→ Instructions to follow
The entries below contain a stretch that opens with the line containing "obtain ⟨hfull, hrecord⟩" and closes with the line containing "have hfits := hlength.trans_le hlt"; set down that stretch exactly, both ends included, and nothing else.
BEGIN Exercise input
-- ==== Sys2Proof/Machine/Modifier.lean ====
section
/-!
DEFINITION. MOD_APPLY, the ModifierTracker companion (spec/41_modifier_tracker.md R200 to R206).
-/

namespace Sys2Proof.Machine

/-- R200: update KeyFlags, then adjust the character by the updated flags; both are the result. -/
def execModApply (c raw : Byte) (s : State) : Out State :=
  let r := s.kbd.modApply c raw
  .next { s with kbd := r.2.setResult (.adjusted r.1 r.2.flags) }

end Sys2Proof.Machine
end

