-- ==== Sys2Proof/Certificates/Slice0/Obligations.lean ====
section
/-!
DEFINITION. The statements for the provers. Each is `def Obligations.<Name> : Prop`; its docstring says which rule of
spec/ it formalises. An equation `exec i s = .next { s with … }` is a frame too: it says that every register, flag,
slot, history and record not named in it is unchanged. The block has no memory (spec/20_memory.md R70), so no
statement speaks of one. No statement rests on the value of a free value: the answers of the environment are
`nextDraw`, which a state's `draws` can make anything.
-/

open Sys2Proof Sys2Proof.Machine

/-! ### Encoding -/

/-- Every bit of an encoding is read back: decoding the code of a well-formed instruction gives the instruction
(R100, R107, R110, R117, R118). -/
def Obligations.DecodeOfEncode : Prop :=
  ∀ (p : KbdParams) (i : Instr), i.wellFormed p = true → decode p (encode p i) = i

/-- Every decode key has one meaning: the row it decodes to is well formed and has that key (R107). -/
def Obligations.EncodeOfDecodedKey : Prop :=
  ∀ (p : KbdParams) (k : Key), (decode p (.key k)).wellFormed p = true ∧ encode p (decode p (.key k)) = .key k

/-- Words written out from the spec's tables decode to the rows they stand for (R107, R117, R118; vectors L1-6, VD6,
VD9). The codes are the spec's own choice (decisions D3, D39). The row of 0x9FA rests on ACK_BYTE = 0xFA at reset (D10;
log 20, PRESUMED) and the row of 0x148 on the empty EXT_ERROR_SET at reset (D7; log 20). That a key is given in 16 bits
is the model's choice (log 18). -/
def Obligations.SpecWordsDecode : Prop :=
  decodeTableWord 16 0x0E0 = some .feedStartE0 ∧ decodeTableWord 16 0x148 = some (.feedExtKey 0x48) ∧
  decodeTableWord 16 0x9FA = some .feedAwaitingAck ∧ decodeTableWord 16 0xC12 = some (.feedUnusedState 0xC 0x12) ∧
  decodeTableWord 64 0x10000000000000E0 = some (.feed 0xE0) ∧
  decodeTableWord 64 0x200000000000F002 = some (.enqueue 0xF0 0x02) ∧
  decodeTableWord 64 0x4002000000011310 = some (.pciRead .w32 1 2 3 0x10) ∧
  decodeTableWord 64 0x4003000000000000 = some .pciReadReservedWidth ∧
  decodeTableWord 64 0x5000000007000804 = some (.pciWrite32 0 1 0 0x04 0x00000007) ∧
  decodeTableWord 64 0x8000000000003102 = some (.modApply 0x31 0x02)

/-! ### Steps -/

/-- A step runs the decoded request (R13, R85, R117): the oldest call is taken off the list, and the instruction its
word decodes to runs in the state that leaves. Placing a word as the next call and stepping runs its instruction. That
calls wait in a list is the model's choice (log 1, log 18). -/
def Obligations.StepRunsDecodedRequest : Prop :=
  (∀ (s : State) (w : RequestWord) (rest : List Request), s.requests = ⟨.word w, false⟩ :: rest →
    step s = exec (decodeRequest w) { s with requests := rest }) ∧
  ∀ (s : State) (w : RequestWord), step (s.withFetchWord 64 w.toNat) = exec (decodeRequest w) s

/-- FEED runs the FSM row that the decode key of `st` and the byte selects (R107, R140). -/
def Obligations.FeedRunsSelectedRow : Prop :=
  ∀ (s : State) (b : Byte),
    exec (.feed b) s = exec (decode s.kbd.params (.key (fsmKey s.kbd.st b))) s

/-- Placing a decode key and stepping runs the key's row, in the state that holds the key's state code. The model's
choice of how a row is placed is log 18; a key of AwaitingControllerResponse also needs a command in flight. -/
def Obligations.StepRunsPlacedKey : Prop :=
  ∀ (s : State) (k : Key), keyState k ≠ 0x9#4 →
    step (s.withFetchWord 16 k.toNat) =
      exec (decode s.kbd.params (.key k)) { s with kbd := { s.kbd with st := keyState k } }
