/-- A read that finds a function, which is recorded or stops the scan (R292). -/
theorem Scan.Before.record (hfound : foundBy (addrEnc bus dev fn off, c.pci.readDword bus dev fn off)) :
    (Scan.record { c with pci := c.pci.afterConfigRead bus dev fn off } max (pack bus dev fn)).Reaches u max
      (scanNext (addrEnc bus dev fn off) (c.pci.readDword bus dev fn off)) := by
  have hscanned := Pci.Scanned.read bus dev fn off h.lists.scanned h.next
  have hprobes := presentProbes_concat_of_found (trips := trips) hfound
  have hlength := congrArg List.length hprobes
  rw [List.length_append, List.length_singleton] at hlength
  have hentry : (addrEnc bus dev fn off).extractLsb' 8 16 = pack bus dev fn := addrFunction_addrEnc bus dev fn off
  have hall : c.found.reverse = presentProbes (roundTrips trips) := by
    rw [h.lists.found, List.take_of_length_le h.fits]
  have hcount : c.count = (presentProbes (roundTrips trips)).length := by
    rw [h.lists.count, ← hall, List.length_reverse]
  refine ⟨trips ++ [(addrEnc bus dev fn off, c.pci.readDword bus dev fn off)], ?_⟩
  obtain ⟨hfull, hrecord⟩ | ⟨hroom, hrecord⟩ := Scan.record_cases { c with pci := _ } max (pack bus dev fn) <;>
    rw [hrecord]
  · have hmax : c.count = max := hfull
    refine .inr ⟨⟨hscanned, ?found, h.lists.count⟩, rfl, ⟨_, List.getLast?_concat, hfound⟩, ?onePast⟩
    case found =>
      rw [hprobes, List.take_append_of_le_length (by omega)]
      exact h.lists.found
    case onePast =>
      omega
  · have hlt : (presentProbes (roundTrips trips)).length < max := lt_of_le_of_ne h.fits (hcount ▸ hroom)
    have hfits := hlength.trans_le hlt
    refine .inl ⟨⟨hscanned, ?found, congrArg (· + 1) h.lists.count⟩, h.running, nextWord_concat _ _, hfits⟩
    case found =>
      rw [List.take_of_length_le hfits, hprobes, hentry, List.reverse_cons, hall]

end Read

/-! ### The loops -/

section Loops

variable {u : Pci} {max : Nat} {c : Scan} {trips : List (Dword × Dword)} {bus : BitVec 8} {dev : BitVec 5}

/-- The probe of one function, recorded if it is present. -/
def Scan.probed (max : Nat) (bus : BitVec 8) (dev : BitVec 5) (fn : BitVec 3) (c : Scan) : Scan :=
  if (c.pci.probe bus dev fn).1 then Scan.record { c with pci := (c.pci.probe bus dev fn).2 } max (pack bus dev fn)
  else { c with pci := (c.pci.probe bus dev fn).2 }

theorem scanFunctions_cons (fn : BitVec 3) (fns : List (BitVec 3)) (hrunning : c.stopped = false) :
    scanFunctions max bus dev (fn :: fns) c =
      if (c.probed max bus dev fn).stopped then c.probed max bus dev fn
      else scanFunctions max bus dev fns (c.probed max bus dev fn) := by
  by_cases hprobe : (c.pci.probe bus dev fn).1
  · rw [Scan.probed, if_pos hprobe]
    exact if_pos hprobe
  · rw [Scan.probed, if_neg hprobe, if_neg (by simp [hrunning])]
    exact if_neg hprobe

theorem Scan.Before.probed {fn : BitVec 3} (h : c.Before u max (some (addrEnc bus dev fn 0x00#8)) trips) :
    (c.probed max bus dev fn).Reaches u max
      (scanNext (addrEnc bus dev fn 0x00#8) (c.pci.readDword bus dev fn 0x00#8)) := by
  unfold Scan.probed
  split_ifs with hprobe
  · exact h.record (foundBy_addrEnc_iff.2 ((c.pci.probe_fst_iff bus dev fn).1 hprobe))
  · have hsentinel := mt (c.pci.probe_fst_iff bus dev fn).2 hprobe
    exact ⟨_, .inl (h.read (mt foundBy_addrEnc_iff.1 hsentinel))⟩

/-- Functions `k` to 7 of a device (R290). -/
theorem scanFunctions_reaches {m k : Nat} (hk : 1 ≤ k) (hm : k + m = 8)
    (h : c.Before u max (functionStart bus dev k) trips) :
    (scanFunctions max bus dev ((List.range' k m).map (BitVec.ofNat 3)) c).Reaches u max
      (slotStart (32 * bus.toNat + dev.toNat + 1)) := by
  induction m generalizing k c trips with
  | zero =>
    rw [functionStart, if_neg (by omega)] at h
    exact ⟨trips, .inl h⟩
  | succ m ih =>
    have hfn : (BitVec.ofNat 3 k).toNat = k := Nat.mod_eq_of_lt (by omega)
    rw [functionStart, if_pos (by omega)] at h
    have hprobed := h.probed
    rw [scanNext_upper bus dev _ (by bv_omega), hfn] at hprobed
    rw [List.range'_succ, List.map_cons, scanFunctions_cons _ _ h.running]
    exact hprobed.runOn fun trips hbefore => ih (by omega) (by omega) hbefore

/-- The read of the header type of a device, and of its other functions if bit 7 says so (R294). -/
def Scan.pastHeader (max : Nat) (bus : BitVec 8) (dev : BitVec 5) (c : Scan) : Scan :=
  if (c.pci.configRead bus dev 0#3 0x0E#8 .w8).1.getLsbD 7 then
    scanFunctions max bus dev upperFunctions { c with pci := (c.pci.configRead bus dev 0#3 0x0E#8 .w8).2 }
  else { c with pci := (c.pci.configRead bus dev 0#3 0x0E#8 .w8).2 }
END Exercise input
→ Task output
  obtain ⟨hfull, hrecord⟩ | ⟨hroom, hrecord⟩ := Scan.record_cases { c with pci := _ } max (pack bus dev fn) <;>
    rw [hrecord]
  · have hmax : c.count = max := hfull
    refine .inr ⟨⟨hscanned, ?found, h.lists.count⟩, rfl, ⟨_, List.getLast?_concat, hfound⟩, ?onePast⟩
    case found =>
      rw [hprobes, List.take_append_of_le_length (by omega)]
      exact h.lists.found
    case onePast =>
      omega
  · have hlt : (presentProbes (roundTrips trips)).length < max := lt_of_le_of_ne h.fits (hcount ▸ hroom)
    have hfits := hlength.trans_le hlt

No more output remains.